Hacker News new | ask | show | jobs
by sergiosgc 2567 days ago
> That’s a really fair and reasonable response. Not sure what else people really expect here.

The root cause of suspension is incomprehensible to me. They were suspended because they launched a set of instances and these were using 100% CPU. How is that unreasonable and cause for suspension?

I'm not a Digital Ocean customer, but if I were, I'd expect to be able to use the resources I bought without risk of being suspended. This is the root cause. It was compounded by incompetent customer support, but I really do not understand the suspension cause.

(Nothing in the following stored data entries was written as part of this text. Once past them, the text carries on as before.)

theorem AddsEvents.apply (s : State) : AddsEvents i s s s.apply := by
  unfold State.apply
  split
  · exact .registers rfl
  · next hasSeq q v _ =>
    have hfingers : AddsEvents i s s (s.storeFrame hasSeq q v).applyFingers.state :=
      (AddsEvents.of_env rfl).trans (.fingers _ ⟨0, false, s.storeFrame hasSeq q v⟩ rfl rfl)
    unfold ApplyProgress.finish
    split
    · exact .respond hfingers _ _
    · split <;> exact .respond hfingers _ _

theorem AddsEvents.rdreg (a : Nat) (s : State) : AddsEvents i s₀ s (s.rdreg a) := by
  unfold State.rdreg
  split
  · exact .registers rfl
  · split <;> exact .registers rfl

theorem AddsEvents.wrreg (a imm : Nat) (s : State) : AddsEvents i s₀ s (s.wrreg a imm) := by
  unfold State.wrreg
  split
  · exact .registers rfl
  · next r _ =>
    split
    · exact .registers rfl
    · split
      · exact .registers rfl
      · exact .registers (s.writeReg_env r imm)

theorem AddsEvents.mapv (f : Nat) (s : State) : AddsEvents i s₀ s (s.mapv f) := by
  unfold State.mapv
  split
  · exact .registers rfl
  · split <;> exact .registers rfl

/-- Every event a command adds is one of its own (30_encoding.md R86). -/
theorem exec_addsEvents (h : exec i s = .next t) : AddsEvents i s s t := by
  cases i
  case pwminit hz => exact .pwminit h
  all_goals injection h with h; subst h
  case nop => exact .registers rfl
  case rdreg a => exact .rdreg a s
  case wrreg a imm => exact .wrreg a imm s
  case rxwr a b =>
    unfold State.rxwr
    split <;> exact .registers rfl
  case txrd a =>
    unfold State.txrd
    split <;> exact .registers rfl
  case tack => exact .registers rfl
  case acq => exact .respond (.acqChannels _ _ _ _ s) _ _
  case enc w q =>
    unfold State.enc
    split <;> exact .registers rfl
  case dec =>
    unfold State.dec
    split <;> exact .registers rfl
  case mapv f => exact .mapv f s
  case mapi f v =>
    unfold State.mapi
    split <;> exact .registers rfl
  case pwmset c us => exact .pulseFinish (.setPulse c us rfl rfl)
  case pwmsetr f => exact .pwmsetr f s
  case apply => exact .apply s

end

/-- Settles O55: PWMINIT writes one byte at a time, and every burst is sent with FREQ not 0. -/
theorem noBurstWithoutFrequency : Obligations.NoBurstWithoutFrequency := by
  intro i s t hfreq h
  obtain ⟨evs, hevents, hevs⟩ := exec_addsEvents h
  refine ⟨evs, hevents, List.all_eq_true.2 fun e he => ?_⟩
  cases hevs e he with
  | response => rfl
  | acquire _ hbus => rw [Event.isBurst_of_not_isBus hbus]; rfl
  | init _ _ hburst => rw [hburst]; rfl
  | burst _ _ _ hfreq' => exact absurd hfreq hfreq'

/-- Settles O56: only `set_pulse` is left of what goes to the bus. -/
theorem onlyBurstsAfterInit : Obligations.OnlyBurstsAfterInit := by
  intro i s t hphase h
  obtain ⟨evs, hevents, hevs⟩ := exec_addsEvents h
  refine ⟨evs, hevents, fun e he hbus => ?_⟩
  cases hevs e he with
  | response => cases hbus
  | acquire _ hquiet => exact absurd hquiet (by simp [hbus])
  | init _ hphase' => exact absurd hphase' hphase
  | burst k off ok => exact ⟨k, off, ok, rfl⟩

/-- Settles O57: responses and bursts are all that the other commands add. -/
theorem noWaitOnHotPath : Obligations.NoWaitOnHotPath := by
  intro i s t hacq hinit h
  obtain ⟨evs, hevents, hevs⟩ := exec_addsEvents h
  refine ⟨evs, hevents, List.all_eq_true.2 fun e he => ?_⟩
  cases hevs e he with
  | response => rfl
  | acquire hi => exact absurd hi hacq
  | init hi => exact absurd hi (hinit _)
  | burst => rfl

end Sys2Proof.Machine
end

section
/-! PROOFS. The statements of 45_pipeline.md: what APPLY leaves of a rejected and of an accepted frame (R241 to
R243), and that it does what DEC and then MAPV and PWMSETR for every finger do (R244). -/

namespace Sys2Proof.Machine

section
variable {s : State} {hasSeq : Bool} {q : Byte} {v : Vector Byte 5} {st : Status}

/-! ### Stage 1: the verdict (R241) -/

theorem State.apply_of_reject (h : s.rxVerdict = .reject st) : s.apply = s.respond st 0 := by
  rw [State.apply, h]
  rfl

theorem State.apply_of_accept (h : s.rxVerdict = .accept hasSeq q v) :
    s.apply = (s.storeFrame hasSeq q v).applyFingers.finish := by
  rw [State.apply, h]

theorem Completes.apply_of_reject (h : s.rxVerdict = .reject st) : Completes .apply s s [.rsp st 0] :=
  .of_answer (congrArg Host.Outcome.next (State.apply_of_reject h))

end

/-- Settles O50: each verdict that rejects the frame ends APPLY before anything is written. -/
theorem applyRejectChangesNothing : Obligations.ApplyRejectChangesNothing := fun _ =>
  ⟨fun h => .apply_of_reject (State.rxVerdict_of_lt h),
    fun hle _ h => .apply_of_reject ((State.rxVerdict_of_le hle).trans h)⟩

/-! ### The writes of stage 2 -/

/-- PULSE and PULSEV once every finger is mapped, finger f to `p f`. -/
def State.storePulses (p : Fin 5 → Word16) (s : State) : State :=
  { s with pulse := #v[p 0, p 1, p 2, p 3, p 4], pulsev := #v[true, true, true, true, true] }

/-- DUTY[c] and its flag are written if the burst is answered OK (44_pwm.md R215). -/
def State.storeDutyIf (ok : Bool) (c : Fin 16) (off : BitVec 12) (s : State) : State :=
  if ok then s.storeDuty c off else s

section
variable (s : State) (ok : Bool) (c : Fin 16) (off : BitVec 12)

/-- Five pulses stored one after another leave nothing of what stood in PULSE and PULSEV. -/
theorem State.storePulse_five (p : Fin 5 → Word16) :
    ((((s.storePulse 0 (p 0)).storePulse 1 (p 1)).storePulse 2 (p 2)).storePulse 3 (p 3)).storePulse 4 (p 4) =
      s.storePulses p := by
  rw [State.storePulses, ← set_all_five s.pulse, ← set_all_five s.pulsev]
  rfl

@[simp] theorem State.storeDutyIf_cfg : (s.storeDutyIf ok c off).cfg = s.cfg := by cases ok <;> rfl
@[simp] theorem State.storeDutyIf_freq : (s.storeDutyIf ok c off).freq = s.freq := by cases ok <;> rfl
@[simp] theorem State.storeDutyIf_val : (s.storeDutyIf ok c off).val = s.val := by cases ok <;> rfl
@[simp] theorem State.storeDutyIf_seq : (s.storeDutyIf ok c off).seq = s.seq := by cases ok <;> rfl
@[simp] theorem State.storeDutyIf_tick : (s.storeDutyIf ok c off).tick = s.tick := by cases ok <;> rfl
@[simp] theorem State.storeDutyIf_env : (s.storeDutyIf ok c off).env = s.env := by cases ok <;> rfl

@[simp] theorem State.replyAt_storeDutyIf (k : Nat) : (s.storeDutyIf ok c off).replyAt k = s.replyAt k := by
  cases ok <;> rfl

@[simp] theorem State.still_storeDutyIf :
    (s.storeDutyIf ok c off).still = s.still.storeDutyIf ok c off := by
  cases ok <;> rfl

theorem State.storeDutyIf_storePulse (f : Fin 5) (p : Word16) :
    (s.storePulse f p).storeDutyIf ok c off = (s.storeDutyIf ok c off).storePulse f p := by
  cases ok <;> rfl

theorem State.storeDutyIf_storeFrame (hasSeq : Bool) (q : Byte) (v : Vector Byte 5) :
    (s.storeFrame hasSeq q v).storeDutyIf ok c off = (s.storeDutyIf ok c off).storeFrame hasSeq q v := by
  cases ok <;> rfl

/-- `set_pulse` with FREQ not 0, whatever the burst is answered. -/
theorem State.setPulse_of_freq (us : Nat) (h : s.freq ≠ 0) : s.setPulse c.val us =
    ⟨if (s.replyAt 0).ok then .ok else .busFail, s.offOf us,
      (s.busWrite (channelReg s.cfg c) (burstBytes (s.offOf us))).2.storeDutyIf (s.replyAt 0).ok c
        (s.offOf us)⟩ := by
  cases hr : (s.replyAt 0).ok with
  | false => exact s.setPulse_busFail c us h hr
  | true => exact s.setPulse_ok c us h hr

end

/-! ### One turn of stage 2 (R241) -/

/-- The pulse of finger `f`. -/
def State.fingerPulse (s : State) (f : Fin 5) : Nat := valueToPulse s.cfg f s.val[f].toNat

/-- The count of finger `f`. -/
def State.fingerOff (s : State) (f : Fin 5) : BitVec 12 := s.offOf (s.fingerPulse f)

/-- The burst of finger `f` with its answer, when stage 2 starts in `s`: it is the transaction number `f`. -/
def State.fingerBurst (s : State) (f : Fin 5) : Event :=
  .busWrite s.cfg.devAddr (channelReg s.cfg s.cfg.servoCh[f]) (burstBytes (s.fingerOff f)) (s.replyAt f.val).ok

/-- DUTY of finger `f` is written if its burst is answered OK, when stage 2 starts in `s`. -/
def State.fingerDuty (s u : State) (f : Fin 5) : State :=
  u.storeDutyIf (s.replyAt f.val).ok s.cfg.servoCh[f] (s.fingerOff f)

/-- What the turn of finger `f` writes, when stage 2 starts in `s`. -/
def State.fingerWrite (s u : State) (f : Fin 5) : State :=
  s.fingerDuty (u.storePulse f (BitVec.ofNat 16 (s.fingerPulse f))) f

/-- The mask of failed fingers after the turn of finger `f`, which is answered `ok f`. -/
def markFailed (ok : Fin 5 → Bool) (fail : BitVec 5) (f : Fin 5) : BitVec 5 :=
  if ok f then fail else fail ||| (1#5 <<< f.val)

/-- A turn with FREQ = 0: the pulse is stored, and the burst is skipped. -/
theorem ApplyProgress.finger_of_skipped (a : ApplyProgress) (f : Fin 5) (h : a.state.freq = 0) :
    a.finger f = ⟨a.fail, true, a.state.storePulse f (BitVec.ofNat 16 (a.state.fingerPulse f))⟩ := by
  simp [ApplyProgress.finger, State.fingerPulse, State.setPulse_skipped, h]

/-- A turn with FREQ not 0: the pulse is stored, and the burst is sent with the coming answer. -/
theorem ApplyProgress.finger_of_freq (a : ApplyProgress) (f : Fin 5) (h : a.state.freq ≠ 0) : a.finger f =
    ⟨if (a.state.replyAt 0).ok then a.fail else a.fail ||| (1#5 <<< f.val), a.skip,
      ((a.state.storePulse f (BitVec.ofNat 16 (a.state.fingerPulse f))).busWrite
        (channelReg a.state.cfg a.state.cfg.servoCh[f]) (burstBytes (a.state.fingerOff f))).2.storeDutyIf
        (a.state.replyAt 0).ok a.state.cfg.servoCh[f] (a.state.fingerOff f)⟩ := by
  have hset := (a.state.storePulse f (BitVec.ofNat 16 (a.state.fingerPulse f))).setPulse_of_freq
    a.state.cfg.servoCh[f] (a.state.fingerPulse f) h
  rw [State.replyAt_storePulse] at hset
  unfold ApplyProgress.finger
  dsimp only
  rw [← State.fingerPulse, hset]
  cases (a.state.replyAt 0).ok <;> simp [State.fingerOff, State.offOf]

/-- `a` is where stage 2, started in `s` with FREQ not 0, stands after the fingers `fs`. -/
structure AfterFingers (s : State) (fs : List (Fin 5)) (a : ApplyProgress) : Prop where
  grows : Grows s a.state (fs.map s.fingerBurst)
  still : a.state.still = fs.foldl s.fingerWrite s.still
  cfg : a.state.cfg = s.cfg
  freq : a.state.freq = s.freq
  val : a.state.val = s.val
  replies : ∀ k, a.state.replyAt k = s.replyAt (k + fs.length)
  fail : a.fail = fs.foldl (markFailed fun f => (s.replyAt f.val).ok) 0
  skip : a.skip = false

theorem AfterFingers.nil (s : State) : AfterFingers s [] ⟨0, false, s⟩ :=
  ⟨.of_env rfl rfl, rfl, rfl, rfl, rfl, fun _ => rfl, rfl, rfl⟩

/-- The next turn: the fingers come in order, so finger f is answered by the f-th of the coming answers. -/
theorem AfterFingers.concat {s : State} {fs : List (Fin 5)} {a : ApplyProgress} (h : AfterFingers s fs a)
    (hfreq : s.freq ≠ 0) (f : Fin 5) (hf : f.val = fs.length) : AfterFingers s (fs ++ [f]) (a.finger f) := by
  have hreply : a.state.replyAt 0 = s.replyAt f.val := by rw [h.replies, Nat.zero_add, hf]
  have hpulse : a.state.fingerPulse f = s.fingerPulse f := by
    rw [State.fingerPulse, State.fingerPulse, h.cfg, h.val]
  have hoff : a.state.fingerOff f = s.fingerOff f := by
    rw [State.fingerOff, State.fingerOff, hpulse, State.offOf, State.offOf, h.cfg, h.freq]
  have hburst := Grows.busWrite_of_reply (channelReg s.cfg s.cfg.servoCh[f]) (burstBytes (s.fingerOff f))
    (congrArg BusReply.ok hreply)
  rw [h.cfg] at hburst
  rw [a.finger_of_freq f (by rwa [h.freq]), hreply, hpulse, hoff, h.cfg]
  refine ⟨?_, ?_, by simp [h.cfg], by simp [h.freq], by simp [h.val], fun k => ?_, ?_, h.skip⟩
  · rw [List.map_append]
    exact h.grows.trans (hburst.congr rfl rfl (State.storeDutyIf_env _ _ _ _) (State.storeDutyIf_tick _ _ _ _))
  · rw [List.foldl_append, ← h.still, State.still_storeDutyIf]
    rfl
  · simp [h.replies, Nat.add_assoc, Nat.add_comm 1]
  · rw [List.foldl_append, ← h.fail]
    rfl

/-- Stage 2 with FREQ not 0. -/
theorem AfterFingers.applyFingers {s : State} (hfreq : s.freq ≠ 0) :
    AfterFingers s [0, 1, 2, 3, 4] s.applyFingers := by
  have h1 := (AfterFingers.nil s).concat hfreq 0 rfl
  have h2 := h1.concat hfreq 1 rfl
  have h3 := h2.concat hfreq 2 rfl
  have h4 := h3.concat hfreq 3 rfl
  rw [State.applyFingers]
  simp only [List.foldl_cons, List.foldl_nil]
  exact h4.concat hfreq 4 rfl

/-! ### The end of APPLY (R241, R242) -/

theorem ApplyProgress.finish_of_not_skip {a : ApplyProgress} (h : a.skip = false) : a.finish =
    if a.fail.toNat = 0 then a.state.respond .ok 0 else a.state.respond .busFail (BitVec.ofNat 16 a.fail.toNat) := by
  have hzero : a.fail = 0 ↔ a.fail.toNat = 0 := BitVec.toNat_inj.symm
  simp only [ApplyProgress.finish, ne_eq, ite_not, hzero, h, BitVec.ofNat_toNat]
  rfl

/-- The mask of failed fingers as a number: each counts its own power of two. -/
theorem toNat_markFailed (ok : Fin 5 → Bool) :
    (([0, 1, 2, 3, 4] : List (Fin 5)).foldl (markFailed ok) 0).toNat =
      (if ok 0 then 0 else 2 ^ 0) + (if ok 1 then 0 else 2 ^ 1) + (if ok 2 then 0 else 2 ^ 2) +
        (if ok 3 then 0 else 2 ^ 3) + (if ok 4 then 0 else 2 ^ 4) := by
  simp only [List.foldl_cons, List.foldl_nil, markFailed]
  generalize ok 0 = b0, ok 1 = b1, ok 2 = b2, ok 3 = b3, ok 4 = b4
  revert b0 b1 b2 b3 b4
  decide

The response tackles all secondary factors, but does not talk about the root cause. I'd expect it to.

3 comments

Agreed. They say in the postmortem they it was protection against crypto mining, but what kind of weird reason is that?! If I want to pay for 10 instances mining crypto, why the hell wouldn't I be allowed to do that? I don't see why they should block any workload as long as the credit card details are valid.
It's a customer protection method. Most cryptominers are not using accounts they pay for. They compromise customer accounts and spin up resources. If you aren't proactive about communicating this to customers or blocking it, it can be quite some time before the customer notices and almost all customers will request a refund - even when the attack is a compromised password / successful phish on the customer's side.

Additionally, all cloud providers operate on various models of over-subscription. It is not in anyone's (customer / provider) interest to allow the full consumption of resources when the activity is fraudulent.

As you can see in the post-mortem, they are fine with the usage. They have a process and flag to allow legitimate customers to use their resources. However, based on previous experience at another cloud provider, I would bet that over 90% of those automated hits are correct.

This was bad support. They know that and they seem to be making the right moves to fix it. Fraud is bad for everyone and has to be combated. Not doing so can raise prices and kill a business like DO. I'm sure they feel awful that a customer was so poorly impacted, but the error wasn't in the first ban, it was everything after that.

Part of the whole issue here revolves around shared hosting in my opinion. Host hardware is so oversold that one customer utilizing 100% CPU is so impactful to a handful of other customers that it's not allowed at all. I have seen providers that has terminated services for less than 100% CPU usage, a constant 90% is enough on some of them. But due to the profit margins and shared hosting, providers are able to charge incredibly low prices per instance and be able to oversell their hardware sometimes as much as 10 to 20 times. That's as many as four hundred customers on a box that should maybe have 20 if it weren't oversold it all. In this case it really is an instance of you get what you pay for. The service we provide is no oversold hardware and all dedicated plans. Some people are initially very turned off by the pricing but the ability to allow customers to mine if they wanted to and not affect a single other customer on the platform giving each customer the same experience regardless of any other one images resource utilization, leaves too much happier customers even if smaller profit margins for us. At the end of the day customer experience and support provided are two of the most important factors in running a hosting provider. While I disagree with aspects of digital oceans business model as a shared hosting provider, I do think that the response to this was more than appropriate and better than would be expected of a lot of shared hosting providers, provided they actually implement any of the things talked about in the response.
When you say we/us as a more expensive, but dedicated alternative, what is the cost difference as a percentage for say a small project?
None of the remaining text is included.